**TASK DIRECTIONS**: Your task is to copy each line of the listing that contains the word "canonical".
:: DATA FOR PROCESSING
/-- Settles O13: both kinds of edge leave the fresh state, which a reset edge leaves as it is. -/
theorem initAndResetHaveOneEffect : Obligations.InitAndResetHaveOneEffect := by
  unfold Obligations.InitAndResetHaveOneEffect
  refine ⟨fun p q s hp hq => ?_, runSteps_replicate_rstPins⟩
  rw [edgeStep_of_startsRun hp, edgeStep_of_startsRun hq]

/-- Settles O14: the next state of each command, whose fields the operation's laws give. -/
theorem commandsWriteOnlyTheirElements : Obligations.CommandsWriteOnlyTheirElements := by
  unfold Obligations.CommandsWriteOnlyTheirElements
  intro i s
  obtain ⟨t, ht, hstream, hedge⟩ := exec_next i s
  refine ⟨t, ht, hstream, hedge, ?_⟩
  cases i with
  | nop =>
    obtain rfl : s = t := Host.Outcome.next.inj ht
    simp
  | upd d =>
    obtain rfl := Host.Outcome.next.inj ((execUpd_eq d s).symm.trans ht)
    cases herr : s.err <;> simp [herr]
  | init => simp
  | abort =>
    obtain rfl : raiseStreamAbort s = t := Host.Outcome.next.inj ht
    simp

/-- R75: no input is read exactly where the oldest sample laid out has a pin that is not definite. -/
theorem presented_eq_none_iff {s : State} : presented s = none ↔
    ∃ x rest, s.stream = x :: rest ∧
      (x.rst = .unknown ∨ (∃ i : Fin 2, x.cmd[i] = .unknown) ∨ ∃ i : Fin 8, x.data[i] = .unknown) := by
  cases hstream : s.stream with
  | nil => simp [presented_nil hstream]
  | cons x rest => simp [presented_cons hstream, readSample_eq_none, and_assoc]

/-- Settles O18: a step is refused where it reads no input, and has a next state where it reads one. -/
theorem stepRefusesExactlyIndefiniteInputs : Obligations.StepRefusesExactlyIndefiniteInputs := by
  unfold Obligations.StepRefusesExactlyIndefiniteInputs
  intro s
  rw [← presented_eq_none_iff]
  refine ⟨step_of_indefinite, fun hdefinite => ?_⟩
  obtain ⟨p, hp⟩ := Option.ne_none_iff_exists'.mp hdefinite
  obtain ⟨t, ht, -⟩ := edgeStep_next p (advance s)
  exact ⟨t, (step_of_presented hp).trans ht⟩

/-- Settles O19: an edge uses up its sample, and the block's step leaves the host's side. -/
theorem everyCommandTakesOneEdge : Obligations.EveryCommandTakesOneEdge := by
  unfold Obligations.EveryCommandTakesOneEdge
  intro s p hp
  obtain ⟨t, ht, hstream, hedge⟩ := edgeStep_next p (advance s)
  exact ⟨t, (step_of_presented hp).trans ht, hedge, hstream⟩

/-- Settles O17: the fresh state holds nothing of the power-up values. -/
theorem oneFreshEdgeEndsPowerUp : Obligations.OneFreshEdgeEndsPowerUp := by
  unfold Obligations.OneFreshEdgeEndsPowerUp
  intro p rest hstart
  have hinput : presented (State.powerUp (drive p :: rest)) = some p := presented_of_stream_eq_drive_cons rfl
  exact ⟨_, (step_of_presented hinput).trans (edgeStep_of_startsRun hstart _), rfl, rfl, rfl,
    out_of_acc_initValue rfl rfl⟩

/-- A pattern below 2^10 that is placed stands on the pins at the next edge, with `rst` low (log entry 6). -/
theorem presented_withFetchWord (s : State) {nbits w : Nat} (hbits : w < 2 ^ nbits) (hword : w < 2 ^ 10) :
    presented (s.withFetchWord nbits w) = some (wordPins (BitVec.ofNat 10 w)) := by
  have hpattern : isCommandPattern w = true := decide_eq_true hword
  refine presented_of_stream_eq_drive_cons (xs := s.stream.tail) ?_
  rw [State.withFetchWord, replaceNext_stream, Nat.mod_eq_of_lt hbits, patternSample, if_pos hpattern]

/-- Settles O4: an edge with `rst` low runs the word on the pins, laid out or placed. -/
theorem stepRunsTheDecodedCommand : Obligations.StepRunsTheDecodedCommand := by
  unfold Obligations.StepRunsTheDecodedCommand
  refine ⟨fun s p hp hrst => ?_, fun s nbits w hbits hword => ?_⟩
  · exact (step_of_presented hp).trans (edgeStep_of_not_rst hrst _)
  · have hcommand : commandAt (wordPins (BitVec.ofNat 10 w)) = some (decode (BitVec.ofNat 10 w)) := by
      simp [commandAt]
    exact step_of_commandAt (presented_withFetchWord s hbits hword) hcommand

end Sys2Proof.Proofs
end

section
/-! The block with finalised storage (10_state.md R11): at the pins it cannot be told from the block. -/

namespace Sys2Proof.Proofs
open Sys2Proof.Machine Sys2Proof.Laws

theorem out_eq_finalOut_finalise (s : State) : out s = finalOut (finalise s) := rfl

theorem finalise_fresh (s : State) : finalise (fresh s) = ⟨0x00000000#32, false⟩ := by
  simp [finalise, xorOut]

theorem finalise_foldByte (d : Byte) (s : State) :
    finalise (foldByte d s) = { finalise s with fin := finalUpd (finalise s).fin d } := by
  simp [finalise, finalUpd]

/-- The two blocks do the same at every edge, each on its own stored value. -/
theorem edgeStep_finalise (p : Pins) (s : State) :
    ∃ t, edgeStep p s = .next t ∧ finalise t = finalStep p (finalise s) := by
  cases hp : commandAt p with
  | none =>
    refine ⟨fresh s, edgeStep_of_commandAt_none hp s, ?_⟩
    simp [finalStep, hp, finalise_fresh]
  | some i =>
    rw [edgeStep_of_commandAt hp]
    cases i with
    | nop => exact ⟨s, rfl, by simp [finalStep, hp]⟩
    | upd d =>
      refine ⟨_, execUpd_eq d s, ?_⟩
      have herr : (finalise s).err = s.err := rfl
      cases hs : s.err <;> simp [finalStep, hp, herr, hs, finalise_foldByte]
    | init => exact ⟨fresh s, rfl, by simp [finalStep, hp, finalise_fresh]⟩
    | abort => exact ⟨raiseStreamAbort s, rfl, by simp [finalStep, hp, finalise]⟩

/-- Settles O39: the outputs are those of the finalised image, which every edge keeps; UPD on `crc` is `finalUpd`. -/
theorem finalisedStorageShowsTheSameOutputs : Obligations.FinalisedStorageShowsTheSameOutputs := by
  unfold Obligations.FinalisedStorageShowsTheSameOutputs
  refine ⟨out_eq_finalOut_finalise, fun s p hp => ?_, fun d s herr => ?_⟩
  · obtain ⟨t, ht, hfinal⟩ := edgeStep_finalise p (advance s)
    exact ⟨t, (step_of_presented hp).trans ht, hfinal, (out_eq_finalOut_finalise t).trans (congrArg finalOut hfinal)⟩
  · refine ⟨foldByte d s, exec_upd_of_not_err herr d, ?_⟩
    rw [out_of_not_err herr, out_of_not_err ((foldByte_err d s).trans herr)]
    exact congrArg FinalBlock.fin (finalise_foldByte d s)

end Sys2Proof.Proofs
end

section
/-! The bijections (40_update.md R49): no step loses anything of the register, nor of the byte. -/

namespace Sys2Proof.Proofs
open Sys2Proof.Machine

/-- The bit shifted in at the top is the feedback bit, which tells whether `POLY_R` was XORed in (R49). -/
theorem unstep1_step1 (a : Word) (b : Bool) : unstep1 (step1 a b) b = a := by
  have hshift : step1 a b ^^^ (if (a[0] ^^ b) = true then polyR else 0#32) = a >>> 1 := by
    rw [step1, xor_xor_cancel_right]
  unfold unstep1
  simp only [getElem_step1_31, hshift]
  ext i hi
  cases i with
  | zero => simp
  | succ i => simp [BitVec.getLsbD_eq_getElem hi, Nat.add_comm 1 i]

theorem step1_injective (b : Bool) : Function.Injective (step1 · b) :=
  Function.LeftInverse.injective (g := (unstep1 · b)) (unstep1_step1 · b)

/-- On a finite set a left inverse is a right inverse. -/
theorem step1_unstep1 (a : Word) (b : Bool) : step1 (unstep1 a b) b = a :=
  Function.LeftInverse.rightInverse_of_surjective (f := (unstep1 · b)) (unstep1_step1 · b)
    (Finite.surjective_of_injective (step1_injective b)) a
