-- ==== Sys2Proof/Machine/State.lean ====
section
/-! DEFINITION. The state of the NKA-2100 as plain data, and the machine right after reset.

Registers: one list of (BAR0 offset, word) in canonical form holds every register of every page (Table 2-7), BUTTONS pages
included; a register that the list does not name holds its reset value (Machine/RegMap.lean). Memory: one canonical list of
bytes over the 52-bit device address space of Table 12-1, host window included (R25, R303). Everything else the manual gives
the machine is a field of its own. -/

namespace Sys2Proof.Machine

/-- Why the machine stops with a fault. -/
inductive Fault where
  /-- Raised by a command of an engine on a die whose PLL has lost lock: the manual defines no further behaviour of such a die
  (R466). Safe: the model stops where the hardware may do anything. -/
  | dieUnclocked (bit : Nat)
deriving DecidableEq, Repr

/-- Why a command has no meaning here. -/
inductive Refusal where
  /-- Raised by an arm of `exec` that has no meaning yet. Safe. -/
  | notModelled (mnemonic : String)
  /-- Raised by `SPDM_REQUEST` for a message whose answer only the SPDM and CXL standards give, not the manual (R21, R23).
  Safe. -/
  | spdmOutsideManual (code : Nat)
deriving DecidableEq, Repr

/-- What the last command that answers something answered. -/
inductive Reply where
  | none
  | word (w : Word)
  | bytes (b : List Byte)
  | poison
  | retryStatus
  | configDone (w : Word)
  | notAcknowledged
  | spdmDone
  | secured (b : List Byte)
deriving DecidableEq, Repr

/-- One posted register write (R13): it waits until the running task of its crossing point completes. -/
structure Posted where
  view : View
  off  : Nat
  val  : Word
deriving DecidableEq, Repr

/-- One event-record entry (Table 18-6), its CRC computed when it is read. -/
structure Entry where
  seq    : Nat
  tempo  : Nat
  code   : Nat
  source : Nat
  flags  : Nat
  boot   : Nat
  detail : List Nat
deriving DecidableEq, Repr

/-- Counts of one task for the watch that owns its layer (R250). -/
structure Counts where
  elems     : Nat
  zeros     : Nat
  sat       : Nat
  nonfin    : Nat
  satBlocks : Nat
  vanished  : Nat
  conv      : Nat
  satConv   : Nat
  clipConv  : Nat
  ovf       : Nat
  rereads   : Nat
  accNonfin : Nat
  invalid   : Nat
  overflow  : Nat
  divzero   : Nat
  clipped   : Nat
deriving DecidableEq, Repr

/-! Arrays, panels and castling (chapters 4 to 6). -/

/-- Which cell pairs one programming wrote; a pair is `(array * 512 + row) * 512 + column`. -/
inductive Programmed where
  | all (draw : Nat)
  | rowsBelow (row draw : Nat)
  | pairs (l : List Nat) (draw : Nat)
deriving DecidableEq, Repr

/-- One physical panel (R129, R91, R109, R140). The registers of its PANEL page are in the register list. -/
structure Panel where
  hasCopy  : Bool
  copy     : List Host.Cell
  scales   : List (Nat × Nat)
  erased   : List Nat
  prog     : List Programmed
  bankT    : Option Int
  pendingT : Option Int
  lastWear : Nat
  warned   : Bool
  retireAs : Option Nat
  deferred : Bool
  due      : Bool
deriving DecidableEq, Repr

/-- Who a load of a panel serves (R132, R136, R143). -/
inductive LoadKind where
  | task (seq : Nat)
  | refresh
  | fill
deriving DecidableEq, Repr

/-- A load of one panel in progress (R132); `scales` are the column scales that have arrived, the zero ones unlisted. -/
structure Load where
  page    : Nat
  kind    : LoadKind
  image   : Nat
  tile    : Nat
  fmt     : Nat
  tag     : Nat
  tiles   : Nat
  diff    : Bool
  next    : Nat
  rows    : Nat
  pairs   : Nat
  changed : List Nat
  rose    : Bool
  scales  : List (Nat × Nat)
deriving DecidableEq, Repr

/-- An ARRAY_LOAD between its dispatch and its end (R134, R135, R152, R158): its placement descriptor and the format, tag and tiles of
its image as they were at dispatch, the entries whose panels have not started it, whether an entry had no panel, an image block failed
and where, a spare was missing, and its counts. -/
structure LoadRun where
  task    : Nat
  place   : List Byte
  image   : Nat × Nat × Nat
  todo    : List Nat
  retired : Bool
  badSeal : Option (Nat × Nat)
  fault   : Bool
  noSpare : Option Nat
  written : Nat
  rows    : Nat
  pairs   : Nat
  faults  : Nat
  castled : Nat
deriving DecidableEq, Repr

/-- The step a castling has reached (R143, Table 5-9 `CASTLE_STATUS.STATE`). -/
inductive CastlePhase where
  | idle
  | arbitrating
  | filling
  | remapping
deriving DecidableEq, Repr

/-- The castling of one array die (R143, R144). Panels are physical numbers. -/
structure Castle where
  phase   : CastlePhase
  logical : Nat
  source  : Nat
  spare   : Nat
  retryAt : Nat
  queue   : List (Nat × Nat)
deriving DecidableEq, Repr

/-- One group result of a token that waits for the cross-panel additions (R156): one per entry of a column group. -/
structure Partial where
  task  : Nat
  group : Nat
  token : Nat
  slab  : Nat
  vals  : List Nat
deriving DecidableEq, Repr

/-- One ARRAY_FWD or ARRAY_REV between its dispatch and its end (R120, R152, R156, R158, R254): its placement descriptor as it was at
dispatch and its operand record once read, the entries whose panels have not started it, the tokens that will be written, the tokens
written, how it ends when a check fails, and its counts (Table 4-10). `firsts` names the panels of the events 0x0102 to 0x0104. -/
structure ArrayRun where
  task     : Nat
  place    : List Byte
  opnd     : List Byte
  todo     : List Nat
  rev      : Bool
  prepass  : Bool
  expo     : Nat
  slot     : Option Word
  tokens   : Nat
  written  : Nat
  ending   : Option (Nat × Nat × Nat)
  counts   : Counts
  kept     : Nat
  skipped  : Nat
  added    : Nat
  outliers : Nat
  slots    : Nat
  peak     : Nat
  firsts   : List (Option Nat)
  blocks   : List Nat
deriving DecidableEq, Repr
::::
**ANSWER TO THIS PROBLEM**:
Registers: one list of (BAR0 offset, word) in canonical form holds every register of every page (Table 2-7), BUTTONS pages
included; a register that the list does not name holds its reset value (Machine/RegMap.lean). Memory: one canonical list of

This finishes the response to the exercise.